* **Task to carry out**
Could you report every line from the entries that includes the word "controller"?

[Records contained in a dataset]
-- ==== Sys2Proof/Machine/Queues.lean ====
section
/-! DEFINITION. The queue engines (07_channels_and_queues.md): queues and their order of presentation, connections and
credits, send slots, rings, multicast reservations, epochs and the drain queue, as operations the token commands and the
cores share. -/

namespace Sys2Proof.Machine

/-- The agents by code (R137 DCORE): 14 is the steering unit, 15 the data mover. -/
def agentOk (p a : Nat) : Bool := galOk p && decide (a < 16)

/-- TKIND of a token (R151). -/
def tkind (t : Packet) : Nat := bits t.arg 63 60

/-- A token that is null. -/
def isNull (t : Packet) : Bool := tkind t == 1

/-- Slots a token of `len` payload bytes uses (R148). -/
def slotsOf (len : Nat) : Nat := max 1 (ceilDiv len 64)

/-- Slots a queued token uses: a null token one (R148). -/
def tokSlots (t : Packet) : Nat := if isNull t then 1 else slotsOf t.len

/-- Sender keys compare by device, gallery, agent, send slot (R158). -/
def SenderKey.lt (a b : SenderKey) : Bool :=
  decide (a.dev < b.dev) || (a.dev == b.dev && (decide (a.gal < b.gal) || (a.gal == b.gal &&
    (decide (a.agent < b.agent) || (a.agent == b.agent && decide (a.slot < b.slot))))))

namespace Agent

def queue (g : Agent) (q : Nat) : List Packet := Tbl.get (fun _ => []) g.queues q
def setQueue (g : Agent) (q : Nat) (v : List Packet) : Agent :=
  { g with queues := Tbl.set (fun _ => []) g.queues q v }
def conn (g : Agent) (i : Nat) : RConn := Tbl.get (fun _ => {}) g.conns i
def setConn (g : Agent) (i : Nat) (v : RConn) : Agent := { g with conns := Tbl.set (fun _ => {}) g.conns i v }
def slot (g : Agent) (s : Nat) : SendSlot := Tbl.get (fun _ => {}) g.slots s
def setSlot (g : Agent) (s : Nat) (v : SendSlot) : Agent := { g with slots := Tbl.set (fun _ => {}) g.slots s v }
def mcSlot (g : Agent) (m : Nat) : McSlot := Tbl.get (fun _ => {}) g.mcs m
def setMcSlot (g : Agent) (m : Nat) (v : McSlot) : Agent := { g with mcs := Tbl.set (fun _ => {}) g.mcs m v }

/-- Indices of the connections open on queue `q`. -/
def openOn (g : Agent) (q : Nat) : List Nat :=
  (List.range 64).filter fun i => (g.conn i).isOpen && (g.conn i).queue == q

/-- The connection index a token's CONN names, when it is open with that incarnation (R151, R152). -/
def lookup (g : Agent) (c : Nat) : Option Nat :=
  let i := c % 64
  if (g.conn i).isOpen ∧ (g.conn i).inc = c / 64 then some i else none

/-- The CONN number of connection index `i`. -/
def number (g : Agent) (i : Nat) : Nat := (g.conn i).inc * 64 + i

/-- Slots in use in queue `q` (Q_STATE.USED). -/
def used (g : Agent) (q : Nat) : Nat := ((g.queue q).map tokSlots).sum

/-- Slots reserved at queue `q` by multicast reservations that hold them. -/
def reserved (g : Agent) (q : Nat) : Nat :=
  ((g.reserves.filter fun r => r.held && r.queue == q).map (·.slots)).sum
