/-- Bytes written to a line at a controller, the guard having let them through (R215, R219, R224): is the
acknowledgement poisoned? A write makes a lost line readable again. -/
def memStore (w : W) (m pc land irgn key : Nat) (a : Word) (bs : List Byte) (u : MemUpset) : Bool × W :=
  let line := key / 128
  if w.memFenced m pc then (true, w.memPoison m 3 pc land irgn a)
  else
    let w := w.activateBank m pc line
    if u = .retries || (w.memc m).failing.contains pc then
      let (junk, w) := w.drawBytes 128
      (true, ((w.wrBytes (line * 128) junk).memPoison m 4 pc land irgn a).memReset m pc)
    else
      let w := if (w.memc m).lost.contains line then w.setWeak m line false else w
      (false, (w.wrBytes key bs).count (Reg.MEMC_WR_LINES m) 1)

/-- Bytes of a request that lie in the line it starts in; a request without a length is a whole line. -/
def lineLen (req : Packet) : Nat :=
  let room := 128 - req.addr.toNat % 128
  if req.len = 0 then room else min req.len room

/-- A write of a line rejected by the guard and answered with an address error (R188, R218). -/
def guardReject (w : W) (m pc irgn : Nat) (req : Packet) : W :=
  (w.errRsp req.dst req 3).guardRejects m pc req.srcLand irgn req.addr

/-! ### Requests -/

/-- MEMC_READ (R204, R214, R216, R219 to R221): a line read at controller `m`, whose data returns `lat` ns later. -/
def doMemcRead (w : W) (m : Nat) (req : Packet) (ago lat : Nat) (u : MemUpset) : W :=
  if !w.memTakes m then w
  else match w.place none req.addr with
    | .mem c pc irgn key =>
      if c ≠ m then w.errRsp req.dst req 3
      else
        let (poison, w) := w.memLoad m pc req.srcLand irgn (key / 128) req.addr ago (some lat) u
        w.rdRsp req.dst req (w.rdBytes key (lineLen req)) poison
    | _ => w.errRsp req.dst req 3

/-- MEMC_WRITE (R188, R204, R215, R218, R219): poisoned write data is dropped and acknowledged poisoned. Whatever
becomes of it, the write closes the line's read-combining entry (R216). -/
def doMemcWrite (w : W) (m : Nat) (req : Packet) (u : MemUpset) : W :=
  if !w.memTakes m then w
  else match w.place none req.addr with
    | .mem c pc irgn key =>
      if c ≠ m then w.errRsp req.dst req 3
      else
        let w := w.rcbClose m (key / 128)
        let bs := req.data.take (128 - req.addr.toNat % 128)
        if !w.guardAllows m (bits req.addr 47 0) bs.length then w.guardReject m pc irgn req
        else if req.poison then w.wrAck req.dst req true
        else
          let (poison, w) := w.memStore m pc req.srcLand irgn key req.addr bs u
          w.wrAck req.dst req poison
    | _ => w.errRsp req.dst req 3

/-- The atomic itself at a memory key, with the controller's tracker (R101, R217). -/
def memAtomic (w : W) (m key src : Nat) (op : AtomOp) (x cmp : Word) : Word × W :=
  let old := w64 (w.rdNat key 8)
  let t := w.memc m
  let (tr, ev, nd) := track t.tracker t.evicted key src
  let w := w.setMemc m { t with tracker := tr, evicted := ev, ndSince := t.ndSince + nd.toNat }
  let w := w.when nd fun w => w.count (Reg.MEMC_ND_ATOMIC m) 1
  (old, w.wrNat key 8 (atomNew op old x cmp).toNat)

/-- MEMC_ATOMIC (R100, R188, R217): the operation, its operand and compare value come with the request. An address that
is not naturally aligned is answered as malformed (log entry 11); a poisoned request changes nothing and is answered
poisoned (R103). -/
def doMemcAtomic (w : W) (m : Nat) (req : Packet) (op : AtomOp) (cmp : Word) (u : MemUpset) : W :=
  if !w.memTakes m then w
  else match w.place none req.addr with
    | .mem c pc irgn key =>
      if c ≠ m then w.errRsp req.dst req 3
      else if req.addr.toNat % 8 ≠ 0 then w.errRsp req.dst req 1
      else
      let w := w.rcbClose m (key / 128)
      if !w.guardAllows m (bits req.addr 47 0) 8 then w.guardReject m pc irgn req
      else if req.poison then w.atRsp req.dst req 0 true
      else
        let (poison, w) := w.dramRead m pc req.srcLand irgn (key / 128) req.addr u
        if poison then w.atRsp req.dst req 0 true
        else
          let (old, w) := w.memAtomic m key (requester req) op req.arg cmp
          w.atRsp req.dst req old false
    | _ => w.errRsp req.dst req 3
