-- ==== Sys2Proof/Machine/Points.lean ====
section
/-! DEFINITION. Operating points of the islands and the voltages of the half rails (19_power_clocks_thermal.md R419,
R422). -/

namespace Sys2Proof.Machine

/-- Island clock in MHz and voltage in mV at a point (R422). -/
def pointClock (pt : Nat) : Nat := 700 + 50 * pt
def pointVolt (pt : Nat) : Nat := [550, 570, 590, 610, 630, 650, 675, 695, 720].getD pt 720

namespace W

/-- The point island `p` runs at. -/
def point (w : W) (p : Nat) : Nat := w.fld (Reg.GPWR p) F.GPWR_PT

/-! ### Half rails (R419) -/

/-- The code on VID_W or VID_E: the highest voltage of the half's powered islands, in 5 mV steps from 0.55 V. -/
def vidCode (w : W) (h : Nat) : Nat :=
  let vs := ((List.range 156).filter fun i => !w.gated (156 * h + i)).map fun i => pointVolt (w.point (156 * h + i))
  (vs.foldl max 550 - 550) / 5

/-- GPWR.BYPASS: the island's voltage is less than 15 mV below the setpoint. -/
def bypass (w : W) (p : Nat) : Bool :=
  !w.gated p && decide (550 + 5 * w.vidCode (halfOf p) < pointVolt (w.point p) + 15)

end W

end Sys2Proof.Machine
end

* **Response for this exercise**
/-- Bytes written to a line at a controller, the guard having let them through (R215, R219, R224): is the
/-- MEMC_READ (R204, R214, R216, R219 to R221): a line read at controller `m`, whose data returns `lat` ns later. -/
/-- The atomic itself at a memory key, with the controller's tracker (R101, R217). -/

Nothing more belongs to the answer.